PHI Incidents at Northwest Eye Surgeons and Sight Partners, DJO, LLC and Lawrence General Hospital

Server Breach Impacts Patients of Northwest Eye Surgeons and Sight Partners

Northwest Eye Surgeons LLC and Sight Partners LLC began informing 20,838 patients regarding the unauthorized access of some of their protected health information (PHI) stored on a server.

OnMay 1, 2020, the breach was discovered and the providers investigated the breach immediately to know its magnitude and scope. A third-party cybersecurity company assisted with the investigation. On July 31, 2020, the evaluation of the impacted server was finished. On August 7, 2020, another IT company worked on identifying all PHI kept on the server to find out which patients were impacted.

The evaluation showed that the server stored information that includes patients’ names, birth dates, Social Security numbers, ID numbers, driver’s license numbers, credit card and financial account details, medical data and insurance details.

There is no proof found that suggest exfiltration or misuse of patient data. But as a safety precaution, impacted patients were given free credit monitoring, identity theft protection, and dark web monitoring services membership for two years via Equifax Credit Watch Gold.

3,429 Users of DJO Mobility Products Affected by Email Breach

Medical technologies provider DJO, LLC based in a Lewisville, TX provider is notifying 3,429 patients regarding the potential access of some of their PHI by an unauthorized person during a phishing attack that occurred at a past independent supplier.

An email account of an All Pro Sports employee was compromised. The attacker accessed the email account and used it to distribute phishing emails to the people included in the email account contact list. An evaluation of the email account showed it enclosed minimal data associated with users of DJO goods in central Florida. The compromised data included names, email addresses, addresses, birth dates, doctor names, product data, information associated with the product prescription, and the Medicare numbers of some people.

All Pro Sports discovered the email breach on August 17, 2020 and took steps immediately to protect the account. DJO performed a comprehensive investigation of the breach immediately, got a top IT forensics firm to investigate and affirmed that the phishing attack did not affect any other system or information. Impacted patients already received breach notification in October.

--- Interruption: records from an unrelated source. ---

-- ==== Sys2Proof/Machine/Group.lean ====
section
/-! DEFINITION. Groups of devices (R286) and the vote round over the job group (R245, R294). -/
namespace Sys2Proof.Machine

/-! ## Groups -/

/-- A box group: sizes, steps, origin (R286, R303). -/
structure Box where
  nx : Nat
  ny : Nat
  nz : Nat
  sx : Nat
  sy : Nat
  sz : Nat
  origin : BitVec 16
  deriving DecidableEq, Repr

def boxOf (w : BitVec 64) : Box :=
  { nx := bits w 21 16 + 1, ny := bits w 27 22 + 1, nz := bits w 31 28 + 1
    sx := max 1 (bits w 37 32), sy := max 1 (bits w 43 38), sz := max 1 (bits w 47 44)
    origin := BitVec.ofNat 16 (bits w 15 0) }

def Box.size (b : Box) : Nat := b.nx * b.ny * b.nz

/-- Coordinate of a rank of a box. -/
def Box.member (b : Box) (n : Net) (r : Nat) : BitVec 16 :=
  let ix := r % b.nx
  let iy := r / b.nx % b.ny
  let iz := r / (b.nx * b.ny)
  mkCoord ((coordX b.origin + ix * b.sx) % max 1 (n.ext 0)) ((coordY b.origin + iy * b.sy) % max 1 (n.ext 1))
    ((coordZ b.origin + iz * b.sz) % max 1 (n.ext 2))

/-- Members of a group in rank order, or the error that its list met. -/
def State.members (s : State) (w : BitVec 64) (addr : Nat) : State × (List (BitVec 16) ⊕ (Nat × Nat)) :=
  if w.getLsbD 63 then
    let n := bits w 62 48
    let (s, g) := s.devRead addr (2 * n)
    match g.err with
    | some (code, off) => (s, .inr (code, addr + off))
    | none => (s, .inl ((List.range n).map (fun i => BitVec.ofNat 16 (leField g.data (2 * i) 2))))
  else (s, .inl ((List.range (boxOf w).size).map ((boxOf w).member s.net)))

def indexOf? {α : Type} [DecidableEq α] (x : α) (l : List α) : Option Nat :=
  (List.range l.length).find? (fun i => l[i]? == some x)

/-! ## The vote round (R294) -/

/-- Parent of a rank in the tree: one step toward 0 along Z, then Y, then X. A list is one chain of ranks. -/
def voteParent (w : BitVec 64) (r : Nat) : Option Nat :=
  if w.getLsbD 63 then (if r = 0 then none else some (r - 1))
  else
    let b := boxOf w
    let plane := b.nx * b.ny
    if r / plane ≠ 0 then some (r - plane)
    else if r / b.nx ≠ 0 then some (r - b.nx)
    else if r ≠ 0 then some (r - 1)
    else none

def votePacket (s : State) (dest : BitVec 16) (word : BitVec 8) : Packet :=
  s.newPacket dest 0x21 s.net.voteGen 0xFFFF 0 0 (word.setWidth 64) []

def State.pushVote (s : State) (dest : List (BitVec 16)) (word : BitVec 8) : State :=
  dest.foldl (fun s d => s.pushOut (votePacket s d word)) s

/-- Every child has answered: the word goes up, or is the result at rank 0 and goes back down. -/
def State.voteOn (s : State) (v : VoteRun) : State :=
  if !v.due.isEmpty ∨ v.result.isSome then { s with net := { s.net with vote := some v } }
  else
    match v.parent with
    | some p =>
      let s := { s with net := { s.net with vote := some v } }
      s.pushVote [p] v.word
    | none =>
      let s := { s with net := { s.net with vote := some { v with result := some v.word } } }
      s.pushVote v.children v.word

/-- This device enters the round with its word (R245). A device outside the job group votes alone. -/
def State.enterVote (s : State) (word : BitVec 8) : State :=
  let s := { s with net := { s.net with voteGen := nextGen s.net.voteGen } }
  let alone : VoteRun := ⟨word, [], [], none, none⟩
  if !s.net.coordValid then s.voteOn alone
  else
    let (s, m) := s.members s.net.job s.net.jobAddr.toNat
    match m with
    | .inr _ => s.voteOn alone
    | .inl l =>
      match indexOf? s.net.coord l with
      | none => s.voteOn alone
      | some r =>
        let kids := (List.range l.length).filter (fun i => voteParent s.net.job i == some r)
        let at? (i : Nat) : BitVec 16 := l.getD i 0
        let children := kids.map at?
        s.voteOn ⟨word, children, children, (voteParent s.net.job r).map at?, none⟩

end Sys2Proof.Machine
end

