-- ==== Sys2Proof/Machine/Option.lean ====
section
/-! DEFINITION. The option store (R421-R424, R404, R445). -/
namespace Sys2Proof.Machine

def optBytes (m : Memory) : List Byte := readBytes m 0 512

/-- MAGIC, FORMAT and CRC are right (R421). -/
def optGood (m : Memory) : Bool :=
  let l := optBytes m
  ofLe (l.take 4) == 0x4F505358 && ofLe ((l.drop 4).take 2) == 1
    && ofLe (l.drop 508) == (crc32 (l.take 508)).toNat

def optSeq (m : Memory) : Nat := ofLe (readBytes m 8 4)

/-- A field of the copy in force, brought to its legal range (R423). -/
def State.optField (s : State) (off n lo hi : Nat) : Nat := clampNat lo hi (ofLe (readBytes s.opt.inForce off n))

def State.optOscWait (s : State) : Nat := s.optField 0x10 1 1 128
def State.optCoolDebounce (s : State) : Nat := s.optField 0x16 2 10 500
def State.optI3c (s : State) : Nat := s.optField 0x15 1 0x08 0x77

/-- The guardband step of control block b in RAIL_TRIM (R423). -/
def State.optTrim (s : State) (b : Nat) : Nat :=
  min 8 (ofLe (readBytes s.opt.inForce (0x20 + b / 2) 1) / 16 ^ (b % 2) % 16)

/-- The load begins at byte 0 of copy 0, again where it was running (R421, R422). -/
def State.startLoad (s : State) : State :=
  let (n, s) := s.take
  let o := s.opt
  { s with opt := { o with
    load := Config.loadBeats n + 1, restarts := if o.load = 0 then o.restarts else satInc 0xFF o.restarts } }

/-- The load (R421, R422): the good copy with the higher SEQ is in force, or the defaults. -/
def State.loadOptions (s : State) : State :=
  let o := s.opt
  let g0 := optGood o.copy0.data
  let g1 := optGood o.copy1.data
  let use1 := g1 && (!g0 || decide (optSeq o.copy0.data < optSeq o.copy1.data))
  let s := { s with opt := { o with
    load := 0, ok0 := g0, ok1 := g1, fault := !g0 && !g1, inUse := use1
    inForce := if !g0 && !g1 then optShipped else if use1 then o.copy1.data else o.copy0.data } }
  if !g0 && !g1 then s.logErr blkWarden { code := 0x94, src := 17 }
  else if g0 && g1 then s
  else s.logErr blkWarden { code := 0xA6, src := 17, detail := if g0 then 1 else 0 }

/-- A copy moves on to its next page and is written there (R404). -/
def OptCopy.program (c : OptCopy) (img : Memory) : OptCopy :=
  let p := (c.page + 1) % 8
  { data := img, page := p, writes := Table.set 0 c.writes p (Table.get 0 c.writes p + 1) }

def OptCopy.worn (c : OptCopy) : Bool := Table.get 0 c.writes c.page == 9001

def State.programCopy (s : State) (second : Bool) (img : Memory) : State :=
  let c := (if second then s.opt.copy1 else s.opt.copy0).program img
  let s := { s with opt := if second then { s.opt with copy1 := c } else { s.opt with copy0 := c } }
  if c.worn then s.logErr blkWarden { code := 0xD3, src := 19, unit := natOf second } else s

/-- Programming is queued behind what runs. -/
def State.queueWrite (s : State) (host : Bool) (copies : List Bool) (img : Memory) : State :=
  let (n, s) := s.take
  { s with opt := { s.opt with writes := s.opt.writes ++ [⟨host, copies, img, Config.copyBeats n + 1⟩] } }

/-- One beat of programming: the running write's copy is done when its time is over, and its next one begins. -/
def State.storeTurn (s : State) : State :=
  match s.opt.writes with
  | [] => s
  | w :: rest =>
    let put (s : State) (l : List StoreWrite) : State := { s with opt := { s.opt with writes := l } }
    if 1 < w.left then put s ({ w with left := w.left - 1 } :: rest)
    else
      match w.copies with
      | [] => put s rest
      | k :: more =>
        let s := s.programCopy k w.image
        if more.isEmpty then put s rest
        else
          let (n, s) := s.take
          put s ({ w with copies := more, left := Config.copyBeats n + 1 } :: rest)

/-- A reset ends the programming: of the copy that was being written as many bytes stand as had been programmed, on its
new page, which is zero behind them (DESIGN CHOICE, log entry 104). The other copy is whole (R424). -/
def State.cutStore (s : State) : State :=
  match s.opt.writes with
  | [] => s
  | w :: _ =>
    let (n, s) := s.take
    let part := fun (m : Memory) => m.filter (fun c => decide (c.1 < Config.copyLeft n % 513))
    let s := match w.copies with
      | [] => s
      | k :: _ => s.programCopy k (part w.image)
    { s with opt := { s.opt with writes := [] } }

/-- Once READY: a bad copy is written again from the good one (R422). -/
def State.repairOptions (s : State) : State :=
  if s.opt.ok0 && !s.opt.ok1 then s.queueWrite false [true] s.opt.copy0.data
  else if s.opt.ok1 && !s.opt.ok0 then s.queueWrite false [false] s.opt.copy1.data
  else s

/-- RAIL_TRIM in force. -/
def State.trimBytes (s : State) : List Byte :=
  (List.range 32).map (fun i => BitVec.ofNat 8 ((s.die (2 * i)).guard % 16 + (s.die (2 * i + 1)).guard % 16 * 16))

/-- An image as it is programmed: SEQ, RAIL_TRIM and CRC are the warden's (R424). -/
def State.optImage (s : State) (base : Memory) : Memory :=
  let m := writeBytes base 8 (leBytes 4 (optSeq s.opt.inForce + 1))
  let m := writeBytes m 0x20 s.trimBytes
  writeBytes m 0x1FC (leBytes 4 (crc32 (readBytes m 0 0x1FC)).toNat)

/-- The copy not in force, then the other. -/
def State.programBoth (s : State) (host : Bool) (base : Memory) : State :=
  s.queueWrite host [!s.opt.inUse, s.opt.inUse] (s.optImage base)

/-- What the store will hold once its writes are over: the latest image for both copies, else the copy in use. -/
def State.storedImage (s : State) : Memory :=
  match (s.opt.writes.filter (fun w => w.host || w.copies.length == 2)).getLast? with
  | some w => w.image
  | none => if s.opt.inUse then s.opt.copy1.data else s.opt.copy0.data

/-- R424, R445: a commit of the node host is ignored while an earlier one runs. -/
def State.optCommit (s : State) (v : BitVec 64) : State :=
  if !(v.getLsbD 0 && bits v 63 48 == 0x4F50 && s.maint) then s
  else if s.ostoreLock then s.logErr blkWarden { code := 0xE2, src := 17 }
  else if s.opt.writes.any (·.host) then s
  else s.programBoth true s.opt.stage

def execOptionCommit (value : BitVec 64) (s : State) : Out := .next (s.optCommit value)

end Sys2Proof.Machine
end

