/-- R159: the monitor fires after 4,096 beats in which nothing has issued or been dispatched, and no block has become
ready or complete; by then everything has landed. -/
def execCircularWait (d : Fin 32) (t : Fin 144) (s0 : State) : Out :=
  let s := s0.landAll d.val t.val
  let T := s.tile d.val t.val
  let isOpen := s.dispatching d.val T
  match T.sideHeld false isOpen, T.sideHeld true isOpen with
  | some a, some b =>
    if T.stream = .run ∧ !T.switching ∧ T.still + 4096 ≤ s.alm.total ∧ (s0.tile d.val t.val).mayLand then
      let we := T.cwmWord false a
      let wa := T.cwmWord true b
      let s := s.setTile d.val t.val { T with
        stream := .cwait, regs := { T.regs with cwmExec := we, cwmAcc := wa } }
      .next (s.logErr d.val { code := 0x19, src := 8, unit := t.val, ctx := T.active
                              icount := bits we 63 32, detail := bits wa 63 32, hold := true })
    else .next s0
  | _, _ => .next s0

/-! ## Catch-crop switches (R160-R163, R129) -/

def saveArea (crop : Bool) : Nat := if crop then 0x1B0000 else 0x160000

/-- The vector image of R129. -/
def Tile.vecImage (T : Tile) : List Byte :=
  (List.range 32).flatMap (fun r => leBytes 512 (T.vreg r).toNat)
    ++ (List.range 8).flatMap (fun m => leBytes 512 (T.mask m).toNat)
    ++ (List.range 8).flatMap (fun k =>
        let slot := Table.get [] T.carry k
        (List.range 64).flatMap (fun j =>
          let l := Table.get CarryLane.reset slot j
          leBytes 8 l.hi.toNat ++ leBytes 8 l.lo.toNat ++ leBytes 8 l.idx.toNat))

def leAt (v : Array Byte) (off n : Nat) : Nat := ofLe ((List.range n).map (fun i => v.getD (off + i) 0))

/-- Vector registers, masks and carry slots from an image. -/
def Tile.fromVecImage (T : Tile) (l : List Byte) : Tile :=
  let v := l.toArray
  { T with
    vregs := tableOf 0 32 (fun r => BitVec.ofNat 4096 (leAt v (512 * r) 512))
    masks := tableOf 0 8 (fun m => BitVec.ofNat 4096 (leAt v (0x4000 + 512 * m) 512))
    carry := tableOf [] 8 (fun k => tableOf CarryLane.reset 64 (fun j =>
      let o := 0x5000 + 1536 * k + 24 * j
      ⟨BitVec.ofNat 64 (leAt v o 8), BitVec.ofNat 64 (leAt v (o + 8) 8), BitVec.ofNat 64 (leAt v (o + 16) 8)⟩)) }

/-- Images of the visible banks of A0-A7, one behind the other. -/
def Tile.accImages (T : Tile) : List Byte :=
  (List.range 8).flatMap (fun n => accImage ((T.acc n).bank (T.acc n).visible))

/-- A piece of 256 bytes of an image. -/
def pieceOf (l : List Byte) (k : Nat) : List Byte := (l.drop (256 * k)).take 256

/-- Cycle k of a switch on port B (R162): the outgoing image is written, behind the read of the incoming one, which the
first switch after a START does without (R160). -/
def Tile.switchCycle (T : Tile) (k : Nat) : Tile :=
  let out := saveArea T.active
  let into := saveArea (!T.active)
  let T : Tile :=
    if (T.ctx (!T.active)).fresh then T
    else if k < 1152 then { T with swAcc := T.swAcc ++ T.readSram (into + 256 * k) 256 }
    else { T with swVec := T.swVec ++ T.readSram (into + 0x48000 + 256 * (k - 1152)) 256 }
  if k < 128 then T.writeSram (out + 0x48000 + 256 * k) (pieceOf T.vecImage k)
  else T.writeSram (out + 256 * (k - 128)) (pieceOf T.accImages (k - 128))

/-- Port B has run the switch through the cycles before `c`. -/
def Tile.switchTo (T : Tile) (c : Nat) : Tile :=
  if T.switching then
    let n := min 1280 (c - T.swAt)
    { (List.range (n - T.swDone)).foldl (fun T i => T.switchCycle (T.swDone + i)) T with swDone := max n T.swDone }
  else T

/-- The incoming images restored, or zero state on the first switch after START (R160); the banks
exchange and the context flips. -/
def Tile.restoreImages (T : Tile) : Tile :=
  let into := !T.active
  let zero := (T.ctx into).fresh
  let T := (List.range 8).foldl (fun T n =>
    let img := if zero then [] else accOfImage ((T.swAcc.drop (0x9000 * n)).take 0x9000)
    T.setAcc n ((T.acc n).exchange img)) T
  if zero then
    let x := T.ctx into
    let x : Ctx := { x with layout := [], vl := 0, fresh := false }
    { T.setCtx into x with vregs := [], masks := [], carry := [] }
  else T.fromVecImage T.swVec

/-- R162: from quiescence at cycle `c`, once everything has landed. -/
def execCatchCropSwitch (d : Fin 32) (t : Fin 144) (c : Nat) (s : State) : Out :=
  let T := s.tile d.val t.val
  if T.stream = .run ∧ T.leaving ∧ !T.switching ∧ T.quiet ∧ T.switchesAt c then
    s.ownEvent d.val t.val c (fun s =>
      let s := s.settle d.val t.val c
      s.setTile d.val t.val { s.tile d.val t.val with
        switching := true, swAt := c, swDone := 0, swAcc := [], swVec := [] })
  else .next s

/-- R162, R163: at s + 1,280 the banks exchange; the first incoming instruction may issue at s + 1,296. A
crop that has not finished stays READY. A STOP, of the runtime or of the seal, stands (R166, R395). -/
def Tile.switchOver (T : Tile) : Tile :=
  let first := T.swAt + 1296
  let wasCrop := T.active
  let T := (T.switchTo (T.swAt + 1280)).restoreImages
  { T with
    active := !wasCrop
    switching := false
    leaving := false
    leftAt := none
    overrun := false
    retDead := false
    stall := if T.stall = .stopped then .stopped else .none
    crop := if wasCrop then (if T.crop = .done then .done else .ready) else .running
    times := { T.times with exec := first, acc := first, dispatch := first - 1 } }

def execCatchCropSwitchComplete (d : Fin 32) (t : Fin 144) (s : State) : Out :=
  let T := s.tile d.val t.val
  if T.switching then
    s.ownEvent d.val t.val (T.swAt + 1280) (fun s => s.setTile d.val t.val (s.tile d.val t.val).switchOver)
  else .next s

/-- A stream that has neither ended nor not begun. -/
def StreamState.open (x : StreamState) : Bool := x != .idle && x != .halted

/-- R163: crop dispatch stops at the first beat at or after the return beat, in whatever state the stream stands. -/
def execCropReturnBeat (d : Fin 32) (t : Fin 144) (s : State) : Out :=
  let T := s.tile d.val t.val
  if T.stream.open ∧ T.active ∧ !T.leaving ∧ !T.retDead ∧ T.regs.cropRet.toNat ≤ s.nowAt d.val then
    .next (s.setTile d.val t.val { T with leaving := true, leftAt := some T.times.now })
  else .next s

Data Security Breach at Lawrence General Hospital

Lawrence General Hospital based in Massachusetts submitted a report of a data security breach in which unauthorized people possibly got access to a limited amount of patient data. A security breach was identified on September 19, 2020 which interrupted its IT networks. The investigation showed that an unauthorized person accessed its systems between September 9, 2020 and September 19 when the system was protected.

The breached systems stored patient names, insurance type, internal patient ID numbers, internal visit ID numbers and, certain clinical data for some patients, . The Social Security numbers owned by 5 patients were similarly possibly compromised.

On November 5, 2020, Lawrence General Hospital already delivered breach notifications to impacted persons. Lawrence General Hospital furthermore said it is improving its intrusion detection systems as instigated by the breach.